Bekir ağabeyinin hayatı ve yaşadıkları ile alakalı bir röportaj teklifimiz oldu. Daha önce birçok teklif olmasına rağmen hepsini reddeden Bekir ağabeyi sırf gönüldaşlarım istiyor diye yok demedi bizi kırmadı ve kabul etti. 

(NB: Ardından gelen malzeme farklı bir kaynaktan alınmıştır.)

/-- The fourth sample of a zero reference of PHm outside a Whisk blank is taken now (R226, R266): its PWM is at mid-level in the
last 10 µs of DELAY_ON's first 50 µs, while it is shed, or over four cycles skipped in DE. A skipped cycle counts when the
phase stood at mid-level before it (DESIGN CHOICE, notes/assumptions/72.md). -/
def State.zeroSource (s : State) (n : Fin 16) (m : Fin 64) : Bool :=
  let p := s.phase m
  let l := s.loop n
  decide (p.pwm = .mid) && !s.outOfService n m && s.booted &&
    ((decide (l.sp.st = .delayOn) && decide (l.sp.since + Config.ns 47500 < s.now) && decide (s.now ≤ l.sp.since + Config.us 50)) ||
     s.shedSource n m ||
     (l.mod.sw.contains m && p.de && decide (4 ≤ p.midSkips)))

/-- ZERO_REFERENCE (R266): the next one of the phase needs samples of its own. -/
def execZeroReference (t : Nat) (m : Fin 64) (c0 c1 c2 c3 : Int) (s : State) : Ans :=
  gated t (fun s => match s.loopOf m with | some n => s.zeroSource n m | none => false)
    (fun s => match s.loopOf m with
      | some n => zeroReference n m [c0, c1, c2, c3] (s.updPhase m fun p => { p with midSkips := 0, zeroAt := some s.now })
      | none => s) s

/-! ### Whisk (R270 to R273) -/

/-- The oldest reference time among the switching phases. -/
def State.oldestTime (s : State) (n : Fin 16) : Nat :=
  match s.oldestRef (s.loop n).mod.sw with | some m => (s.phase m).refAt | none => 0

/-- The shed phase with the newest reference that is newer than the oldest of the switching ones (R270). -/
def State.swapIn (s : State) (n : Fin 16) : Option (Fin 64) :=
  let av := s.available n
  ((s.loop n).mod.shed.filter fun m => av.contains m && decide (s.oldestTime n < (s.phase m).refAt)).foldl
    (fun b m => match b with
      | none => some m
      | some k => if (s.phase k).refAt < (s.phase m).refAt then some m else some k) none

/-- A turn is permitted (R270). -/
def State.turnPermitted (s : State) (n : Fin 16) : Bool :=
  let w := s.lp n 0x23
  let m := (s.loop n).mod
  bitAt w 0 && decide (3 ≤ m.sw.length) && decide (m.blank = none) && !m.blankOn &&
  (decide (fld w 15 8 = 0) || decide (m.iout.toInt.natAbs ≤ 80 * fld w 15 8))

/-- A Whisk turn (R270): a swap, a blank, or nothing. -/
def whiskTurn (n : Fin 16) (s : State) : State :=
  let s := s.updMod n fun m => { m with turnAt := s.now }
  if s.turnPermitted n then
    match s.oldestRef (s.loop n).mod.sw with
    | none => s
    | some out =>
      match s.swapIn n with
      | some i => s.updMod n fun m => { m with swap := some (out, i) }
      | none =>
        if fld (s.lp n 0x1F) 6 0 ≤ (s.loop n).mod.sw.length - 1 then
          s.updMod n fun m => { m with
            blank := some out
            blankOn := false
            blankEnd := false
            blankLeft := 4 * 2 ^ fld (s.lp n 0x23) 2 1 }
        else s
  else s

/-- WHISK_TURN (R270): every GAP ms in REGULATE. -/
def execWhiskTurn (t : Nat) (n : Fin 16) (s : State) : Ans :=
  gated t (fun s => decide (s.st n = .regulate) &&
      decide ((s.loop n).mod.turnAt + Config.ms (fld (s.lp n 0x23) 7 3) ≤ s.now))
    (whiskTurn n) s

/-! ### Reference instants (R228, R230, R260) -/

/-- A swap at its instant (R272): it acts while the leaving phase switches and the entering one is shed and available. -/
def whiskSwap (n : Fin 16) (out i : Fin 64) (s : State) : State :=
  let m := (s.loop n).mod
  let s := s.updMod n fun m => { m with swap := none }
  if m.sw.contains out && m.shed.contains i && !m.shed.contains out && (s.available n).contains i && decide (s.st n = .regulate) then
    (s.updMod n fun m => { m with shed := (m.shed.filter fun k => decide (k ≠ i)) ++ [out] }).updPhase out fun p =>
      { p with shedAt := s.now, zeroAt := none }
  else s

/-- The blank is over. -/
def blankOver (m : LoopMod) : LoopMod := { m with blank := none, blankOn := false, blankEnd := false, blankLeft := 0 }

/-- A shed that waited for the end of a blank takes place (R273). -/
def shedAfter (n : Fin 16) (s : State) : State :=
  if (s.loop n).mod.shedWait then
    let s := s.updMod n fun m => { m with shedWait := false }
    if s.st n = .regulate ∧ s.nLo n < s.nSw n then shedOne n s else s
  else s

/-- Whisk at a reference instant: a chosen blank starts, a running one counts a carrier period, a swap acts, and a blank that
must end early ends with its reference discarded, unless this is the last of its periods and the reference is complete
(R271 to R273). -/
def whiskInstant (n : Fin 16) (s : State) : State :=
  let s := match (s.loop n).mod.swap with | some (out, i) => whiskSwap n out i s | none => s
  let m := (s.loop n).mod
  if m.blankOn then
    if m.blankEnd || (decide (s.st n ≠ .regulate) && decide (1 < m.blankLeft)) then shedAfter n (s.updMod n blankOver)
    else s.updMod n fun m => { m with blankLeft := m.blankLeft - 1 }
  else
    match m.blank with
    | some b =>
      if s.st n = .regulate ∧ m.sw.contains b then s.updMod n fun m => { m with blankOn := true }
      else s.updMod n fun m => { m with blank := none }
    | none => s

/-- A phase that joins the switching set: its PWM is low until its first pulse in CCM, and stays at mid-level in DE (R240,
R241). -/
def joinPhase (de : Bool) (p : PhaseState) : PhaseState := { p with pwm := if de then .mid else .low, fired := false, de := de }

/-- A new switching set comes into force (R230, R260): phases that leave go to mid-level, phases that join start their cycle,
every phase's first turn-on is one of a new ranking, and the peak words are computed again. -/
def newRanking (n : Fin 16) (new : List (Fin 64)) (s : State) : State :=
  let old := (s.loop n).mod.sw
  let s := peakUpdate n (s.updMod n fun m => { m with sw := new })
  let de := (s.loop n).mod.de
  let s := updPhases (phaseMid s) (old.filter fun m => !new.contains m) s
  let s := updPhases (joinPhase de) (new.filter fun m => !old.contains m) s
  updPhases (fun p => { p with newRank := true }) new s

/-- Put a load hint of LPn in force (R315): E > 0 sets the hinted count; E = 0 returns to the configured count. -/
def takeHint (n : Fin 16) (e : Nat) (s : State) : State :=
  let s := s.updAcp n fun a => { a with hint := e, hintPend := none }
  match s.hinted n with
  | some k => setTarget n k s
  | none => setTarget n (s.loop n).mod.nt s

/-- A hint that waits for the reference instant acts at it, once the loop runs (R315): an entry to RAMP_UP does not undo it. -/
def hintInstant (n : Fin 16) (s : State) : State :=
  match (s.loop n).acp.hintPend with | some e => if (s.st n).running then takeHint n e s else s | none => s

/-- n_h after a commit that may have changed N_lo, N_hi or I_ADD (R315). -/
def refitHint (n : Fin 16) (s : State) : State :=
  setTarget n (max (s.loop n).mod.nt ((s.hinted n).getD 0)) s

/-- SYNC_OUT in mode 2 (R249): high for half a period from each reference instant of its loop. -/
def syncPulse (n : Fin 16) (s : State) : State :=
  let w := s.pg 3 5
  if fld w 1 0 = 2 ∧ fld w 5 2 = n.val then
    { s with stb := { s.stb with outUntil := some (carCeil (s.loop n).mod.refAt + s.period n / 2) } }
  else s

/-- The phases that protection has returned are available again: they stand among the shed ones, and are added under R259
(R357). -/
def phasesBack (n : Fin 16) (s : State) : State :=
  let l := (s.mappedPhases n).filter fun m => (s.phase m).back
  if l = [] then s
  else
    let s := updPhases (fun p => { p with back := false, shedAt := s.now }) l s
    let s := s.updMod n fun x => { x with shed := (x.shed.filter fun j => !l.contains j) ++ l }
    if (s.st n).running then setTarget n (s.loop n).mod.nt s else s

/-- A reference instant (R228, R230, R260): the next carrier cycle follows, a decided set of switching phases takes effect with
its peak words, and every switching phase may turn on once in the cycle. -/
def referenceInstant (n : Fin 16) (s : State) : State :=
  let s := s.updMod n fun m =>
    let next := m.carAt + s.carPeriod n
    { m with refAt := m.refDue, carAt := next, refDue := next + s.angle n }
  let s := syncPulse n s
  let s := whiskInstant n (hintInstant n (phasesBack n s))
  let new := s.wanted n
  let s := updPhases (fun p => { p with fired := false }) new s
  if (s.loop n).mod.sw = new then s else newRanking n new s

Değerli vakitlerinden tam dört ayını bize ayırdı kendisinin çok prensipli olması dolayısı ile bir işe söz verip başlanınca bir an evvel bitirilmesi gerektiğini düşünerek dört ay neredeyse her gün 3-4-5 saat çalışarak röportajı tamamladık inanın ben Bekir ağabeyinin hızına yetişmekte zorluk çektim. Daha sonra bu röportajı yazıya dökerek kitaplaştırma fikri oluştu. Bekir ağabeyi röportajdaki çoğu yeri riya olmasın diye çıkarttı. Kitaba eklenmesini istemedi hâlbuki Bekir ağabeyinin yaptığı ve yaşadığı işlerin hiç birinde özeli olmamıştır, hatta basit telefon görüşmeleri bile telefonun megafonundan sesi dışarıya vererek herkesin duymasını sağlar her şey açık ve aşikâr.

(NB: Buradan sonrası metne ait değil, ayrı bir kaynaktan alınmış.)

-- ==== Sys2Proof/Machine/Loops.lean ====
section
/-! DEFINITION. Loop states, set-points, ramps and heel tracking (10_setpoints_ramps_heel.md): the entries to
the states, the target, the exact reference, and what holds a loop off. -/

namespace Sys2Proof.Machine

open Sys2Proof

/-! ### Enable (R275) -/

/-- LPn answers to its enable: not LP15 under self-bias, which starts and runs as R27 to R40 define (R37, R277). -/
def State.ownStart (s : State) (n : Fin 16) : Bool := !(s.selfBias && decide (n.val = 15))

/-- The effective enable of LPn; a self-biased LP15 needs none (R37, R40). -/
def State.enabled (s : State) (n : Fin 16) : Bool :=
  !s.ownStart n || (bitAt s.win.loopOn n.val && (s.loop n).sp.enPin)

/-- The enable a running loop follows: a LINKLOSS OFF acts as a falling enable (R322), on LPs that answer to one. -/
def State.runEnabled (s : State) (n : Fin 16) : Bool := s.enabled n && !(s.ownStart n && (s.loop n).acp.lossOff)

/-! ### Input voltage (R360) -/

/-- VIN of LPn in 2 mV, when it is present. -/
def State.vinOf (s : State) (n : Fin 16) : Option W16 :=
  let w := s.lp n 0x2A
  if !bitAt w 15 then none else
  let src := fld w 4 0
  match fld w 6 5 with
  | 0 =>
    if h : src < 32 then
      let r := s.svc.slots[src]
      if r.mark = .good ∧ s.now ≤ r.at_ + Config.ms 100 then some r.value else none
    else none
  | 1 =>
    if h : src < 16 then
      let k : Fin 16 := ⟨src, h⟩
      if s.st k = .off then some 0 else
        let d := (s.pgL k 4 (0x10 + src)).toNat
        let v := (s.loop k).sense.vout.toNat
        some (satU16 (if d = 0 then roundUp v 20 else roundUp (v * 65536) (20 * d)))
    else none
  | _ =>
    if h : src < 2 then
      (if s.prot.fastMark[src] = .good then some s.prot.fastVal[src] else none)
    else none

/-! ### What holds a loop off (R349) -/

/-- The VIN_UV condition of LPn is present (R361). -/
def State.vinUvNow (s : State) (n : Fin 16) : Bool :=
  let w := s.lp n 0x2A
  bitAt w 15 && decide (s.pg 2 (0x0E + 3 * fld w 8 7) ≠ 0) && (s.loop n).prt.vinUv

/-- The VIN_OV condition of LPn is present (R361). -/
def State.vinOvNow (s : State) (n : Fin 16) : Bool :=
  let w := s.lp n 0x2A
  bitAt w 15 && decide (s.pg 2 (0x0F + 3 * fld w 8 7) ≠ 0) && (s.loop n).prt.vinOv

/-- The target range of OT entry `k` contains PHm (R358). -/
def State.otTargets (s : State) (k : Fin 6) (m : Fin 64) : Bool :=
  let w := s.pg 2 (0x1C + 3 * k.val)
  decide (fld w 5 0 ≤ m.val) && decide (m.val < fld w 5 0 + fld w 12 6)

/-- An OT condition holds LPn off (R349). -/
def State.otHolds (s : State) (n : Fin 16) : Bool :=
  let a := s.actionOf n 6
  (decide (a = 3) || decide (a = 4)) &&
  (List.finRange 6).any fun k => s.prot.ot[k].cond && (s.mappedPhases n).any fun m => s.otTargets k m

Bu röportaj süresince Bekir ağabeyle aşağı yukarı her gün beraber çalıştık bu tam dört ay sürdü bu süre içerisinde gerek samimi bir şekilde anlattıklarından gerekse orada yaşadığım ve şahit olduklarımdan Bekir ağabeyi ve iç dünyasını daha iyi tanıma şansım oldu iyi ki de bu röportajı yapmak bana nasip olmuş.

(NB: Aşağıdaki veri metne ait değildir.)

-- ==== Sys2Proof/Machine/Trig.lean ====
section
/-! DEFINITION. Sines, cosines, square roots and angles in fixed point, for the notch (05 R158), the injection and
demodulation of a sweep (16 R435 to R439) and the damping band-pass (16 R443). Fixed-point values are integers of
2^−48. -/

namespace Sys2Proof.Machine

/-- 2^48. -/
def fixOne : Int := 281474976710656
/-- 2π in 2^−48. -/
def twoPi : Int := 1768559438007110

/-- A product of two fixed-point values. -/
def fmul (a b : Int) : Int := roundEven (a * b) (2 ^ 48)
/-- A quotient of two fixed-point values, 0 when the divisor is not positive. -/
def fdiv (a b : Int) : Int := if b ≤ 0 then 0 else roundEven (a * fixOne) b.toNat
/-- A fraction in fixed point. -/
def fixOf (a : Frac) : Int := if a.den = 0 then 0 else roundEven (a.num * fixOne) a.den

/-- The Taylor sum 1 + s t/(k (k+1)) (1 + …) with t = −x², nested from the last term. -/
def taylorNest (t : Int) : Nat → Nat → Int
  | 0, _ => fixOne
  | n + 1, k => fixOne + roundEven (fmul t (taylorNest t n (k + 2))) (k * (k + 1))

/-- Sine of a small angle in radians (fixed point). -/
def sinSmall (x : Int) : Int := fmul x (taylorNest (-(fmul x x)) 10 2)
/-- Cosine of a small angle in radians (fixed point). -/
def cosSmall (x : Int) : Int := taylorNest (-(fmul x x)) 10 1

/-- Sine and cosine of `p`/`q` turns (q > 0). -/
def sinCosTurn (p : Int) (q : Nat) : Int × Int :=
  let r := p % (q : Int)
  let oct := (8 * r) / (q : Int)
  let quad := (oct + 1) / 2 % 4
  let d := 4 * r - ((oct + 1) / 2) * q        -- quarter turns past the nearest quadrant, times q
  let x := roundEven (twoPi * d) (4 * q)
  let s := sinSmall x
  let c := cosSmall x
  match quad with
  | 0 => (s, c)
  | 1 => (c, -s)
  | 2 => (-s, -c)
  | _ => (-c, s)

/-- The integer square root by bisection over `k` bits. -/
def isqrt : Nat → Nat → Nat → Nat
  | 0, _, r => r
  | k + 1, x, r => if (r + 2 ^ k) * (r + 2 ^ k) ≤ x then isqrt k x (r + 2 ^ k) else isqrt k x r

/-- The direction (re, im) lies at or beyond the angle of `h` half-hundredths of a degree, both taken in a half turn
from 0. -/
def beyondAngle (re im : Int) (h : Nat) : Bool :=
  let sc := sinCosTurn h 72000
  decide (0 ≤ im * sc.2 - re * sc.1)

/-- The largest k below 2^bits with the angle at or beyond k − ½ hundredths of a degree. -/
def angleBits (re im : Int) : Nat → Nat → Nat
  | 0, k => k
  | b + 1, k => if k + 2 ^ b ≤ 18000 ∧ beyondAngle re im (2 * (k + 2 ^ b) - 1) then angleBits re im b (k + 2 ^ b)
    else angleBits re im b k

/-- arg(re + j im) in 0.01°, to the nearest, −18,000 to 17,999 (R438); 0 for 0. -/
def argOf (re im : Int) : Int :=
  if re = 0 ∧ im = 0 then 0
  else if 0 ≤ im then (let k := angleBits re im 15 0; if k = 18000 then -18000 else (k : Int))
  else -(angleBits re (-im) 15 0 : Int)

/-- The least-error integer root: the nearest integer to the `n`-th root of `x`, over `b` bits (R434). -/
def rootBits (n x : Nat) : Nat → Nat → Nat
  | 0, r => r
  | b + 1, r => if (2 * (r + 2 ^ b) - 1) ^ n ≤ 2 ^ n * x then rootBits n x b (r + 2 ^ b) else rootBits n x b r

end Sys2Proof.Machine
end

Şahit olduğum bir enstantane 

Beraber çalışırken beni misafiri kabul ettiği için orada hizmetli olarak çalışan bir bayana yorulduğumuzu ve bize birer tane saf portakal suyu getirmesini söyledi fakat söylerken sanki çok lüks bir şey istiyormuş ayıp oluyor gibi düşünceler ve tavır içerisinde beş saniye sonra

- Bu portakal suyundan oradaki tüm hizmetli arkadaşlarına da ısmarlıyorum hepsine benden birer portakal suyu, dedi.

O hizmetli bayanın mutluluğu ve gözlerinin içinin parıltısı hiç gözümün önünden gitmiyor. 

Benim tanıdığım Bekir ağabeyi, duyduklarım ve şahit olduklarımın bir kısmını Mustafa Cabat’ın da çok değerli katkıları ile yayınlanan kitapta bulacaksınız 
O çok sert ve kararlı görünüşün altında, bir portakal suyunu dahi yalnız içmeyi kendine hak görmeyecek kadar merhametli. Yanında çalışan mahiyetine değer verip onların fikirlerini hiç sıkılmadan ve küçümsemeden dinleyip değerlendirecek kadar mütevazi, kendisine gelen hediyeleri başkasına hediye edecek kadar tok gönüllü, Yemen türküsünü dinleyip te gözleri dolmayanla arkadaşlık yapmam diyecek kadar naif, cüzdanımızın en güzel yerinde kırışmaması için düzgünce sakladığımız parayı spor kıyafetinin cebinden kâğıt parçalarına dahi reva görülmeyecek biçimde cebinde gezdirip lazım olduğunda masaya döküp parçaları alelade birleştirecek kadar paraya önem vermeyen ve o ölçüde haddinden fazla cömert, arkadaşım ve gönüldaşım dediği kimselere sonuna kadar ahde vefa gösteren, onları hiçbir zaman bırakmayan vefa örneği. 

Her şeye rağmen davası ve Müslümanlarla ilgili meselelerde gözünü budaktan sakınmayacak kadar cesur, Afrika ülkelerinden birisine Üstadının ismini koyarak yaptırdığı Necip Fazıl Kısakürek camiinden kimseye bahsetmeyecek kadar riya korkusu sahibi, ümmetin çocuklarının  yetişmesiyle alakalı  kendisini sorumlu sayarak  spor tesislerini onların hizmetine verecek kadar sorumluluk sahibi, önünde hiçbir engel olmamasına rağmen belediye başkanlığını ısrarla bırakacak kadar erdem sahibi. Bir çok şahit olduğum hasletlerini kendisinin memnun olmayacağını bildiğim için saymaktan çekindiğim.

Siz Bekir ağabeyi mi dersiniz, Bekir baba mı dersiniz, baba Bekir mi dersiniz, efsane başkan mı dersiniz, ne derseniz deyin hepsini bir fazlası ile hak eden Ehlisünnet çizgisinden bir gram bile sapmamış ve sapılmaması için mücadele etmiş olan Bekir ağabeyi Kayseri için bir şans olarak görüyorum. Allah’ımız hayırlı uzun ömürler nasip etsin Bekir ağabeyleri çok eylesin. 

Kendimi mensubu saydığım ve Allaha şükrettiğim bu davanın önde giden neferlerinden olan 
Bekir ağabeye 

Bekir YILDIZ’ a ve değerli ailesine selam olsun.